8. Look into parental leave
If you’re currently working, you’re going to want to take some type of parental leave after your baby is born. Make a list of your questions about maternity and paternity leave before going to HR. Ask whether time off will be paid, and how many weeks you can take without compromising your position in the company. If your leave is unpaid, you might still have options. For example, your employer or union might offer a short-term disability policy to cover some or all of your salary for a specific number of weeks.

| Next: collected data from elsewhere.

-- ==== Sys2Proof/Tests/Slice0.lean ====
section
/-! SUPPORT. The model's own tests, from the examples of 95_test_vectors.md (named T<n> there), and a witness for the hypotheses
of every statement that has some. -/

namespace Sys2Proof.Tests

open Sys2Proof.Machine Sys2Proof.Statements

/-! ## Well-formedness -/

/-- A word of a command is no ILLEGAL: 0 and 7 are refused. -/
theorem test_command_word_is_not_illegal :
    (Instr.illegal 0#32).wellFormed = false ∧ (Instr.illegal 7#32).wellFormed = false := by decide

/-- R64 alone (8, 15) and R63 alone (0x10, 0x11) make a word ILLEGAL. -/
theorem test_reserved_word_is_illegal :
    (Instr.illegal 8#32).wellFormed = true ∧ (Instr.illegal 15#32).wellFormed = true ∧
    (Instr.illegal 0x10#32).wellFormed = true ∧ (Instr.illegal 0x11#32).wellFormed = true := by decide

/-! ## Decoding: words written out from R60 to R62 -/

theorem test_decode_nop : decodeTableWord 32 0b00000000000000000000000000000000 = some .nop := by decide
theorem test_decode_expand : decodeTableWord 32 0b00000000000000000000000000000001 = some .expand := by decide
theorem test_decode_encrypt : decodeTableWord 32 0b00000000000000000000000000000010 = some .encrypt := by decide
theorem test_decode_decrypt : decodeTableWord 32 0b00000000000000000000000000000011 = some .decrypt := by decide
theorem test_decode_release : decodeTableWord 32 0b00000000000000000000000000000100 = some .release := by decide
theorem test_decode_gfmul : decodeTableWord 32 0b00000000000000000000000000000101 = some .gfmul := by decide
theorem test_decode_subwF : decodeTableWord 32 0b00000000000000000000000000000110 = some .subwF := by decide
theorem test_decode_subwI : decodeTableWord 32 0b00000000000000000000000000000111 = some .subwI := by decide

/-- OP = 1 with RSV = 1 (bits 31..4). -/
theorem test_decode_illegal : decodeTableWord 32 0b00000000000000000000000000010001 = some (.illegal 0x11#32) := by decide

/-- P1 line 10: W = 0, A = 0x42B, D = 0. -/
theorem test_decode_busRd :
    decodeTableWord 48 0b01000010101100000000000000000000000000000000 = some (.busRd 0x42B#11 0#32) := by decide

/-- P1 line 3: W = 1, A = 0x002, D = 0x000A0404. -/
theorem test_decode_busWr :
    decodeTableWord 48 0b10000000001000000000000010100000010000000100 = some (.busWr 0x002#11 0x000A0404#32) := by decide

/-- Bit 44 is not the port's. -/
theorem test_decode_refuses_bit_44 : codeOfTableWord 48 (2 ^ 44) = .error .busTooWide := by rfl

/-! ## A small instance -/

/-- What an outcome leads to; it has no other (R123). -/
def stateAfter (o : Host.Outcome State Fault Refusal) (s : State) : State :=
  match o with
  | .next t => t
  | .fault _ => s
  | .refused _ => s

/-- The state after one instruction. -/
def issued (i : Instr) (s : State) : State := stateAfter (exec i s) s

/-- The state after one instruction and, its LATENCY passed, one step. -/
def completed (i : Instr) (s : State) : State := stateAfter (step { issued i s with wait := 0 }) s

/-- An instance with one KEY word, one BLOCK word and two schedule words, NK = NB = NR = 1 (T13, last case). -/
def small : State :=
  { State.resetWith { nkMax := 1, nbMax := 1, schedWords := 2 } 0 with
    cfg := { nk := 1#4, nb := 1#4, nr := 1#5, fsel := false, isel := false }
    key := [0x00010203#32]
    block := [0x00112233#32] }

/-- `small` with its Cipher State (T13, last case). -/
def smallValid : State :=
  { small with sched := [0x00010203#32, 0x7D767960#32], status := { small.status with valid := true, done := true } }

/-- `s` with the command `op` in flight and `n` transactions to come before its completion. -/
def inFlight (op : Opcode) (n : Nat) (s : State) : State :=
  { s with phase := .busy op, wait := n, status := { s.status with busy := true, done := false } }

/-- The reset state with another CFG. -/
def withCfg (v : Word) (s : State) : State := { s with cfg := cfgOfWord v }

9 Plan for baby’s financial future
Your child’s financial future will depend a lot on your ability to help secure it early on. Open a savings account for your child, and deposit into it any money that’s gifted and a small amount of cash from you each month. Through the magic of compound interest, what starts out as a small amount of savings can become a large amount over time because you earn interest on the interest you’ve already earned.
You might also want to also consider a 529 savings plan to start saving for your baby’s future education. You can always withdraw money from a 529 plan, and as long as it’s being used for education-related expenses (such as tuition, room and board, books, and computers), you won’t be taxed at the federal—and, in most cases, the state—level. If you use the money for anything else (e.g., credit card debt), you’ll be subject to tax penalties.
Planning for your first child is an exciting time. As you await baby’s first steps, take the necessary financial first steps—budget well, refinance your debt, and investigate life insurance and wealth management options. Once you do, you’ll spend less time worrying about money and more time enjoying your new family.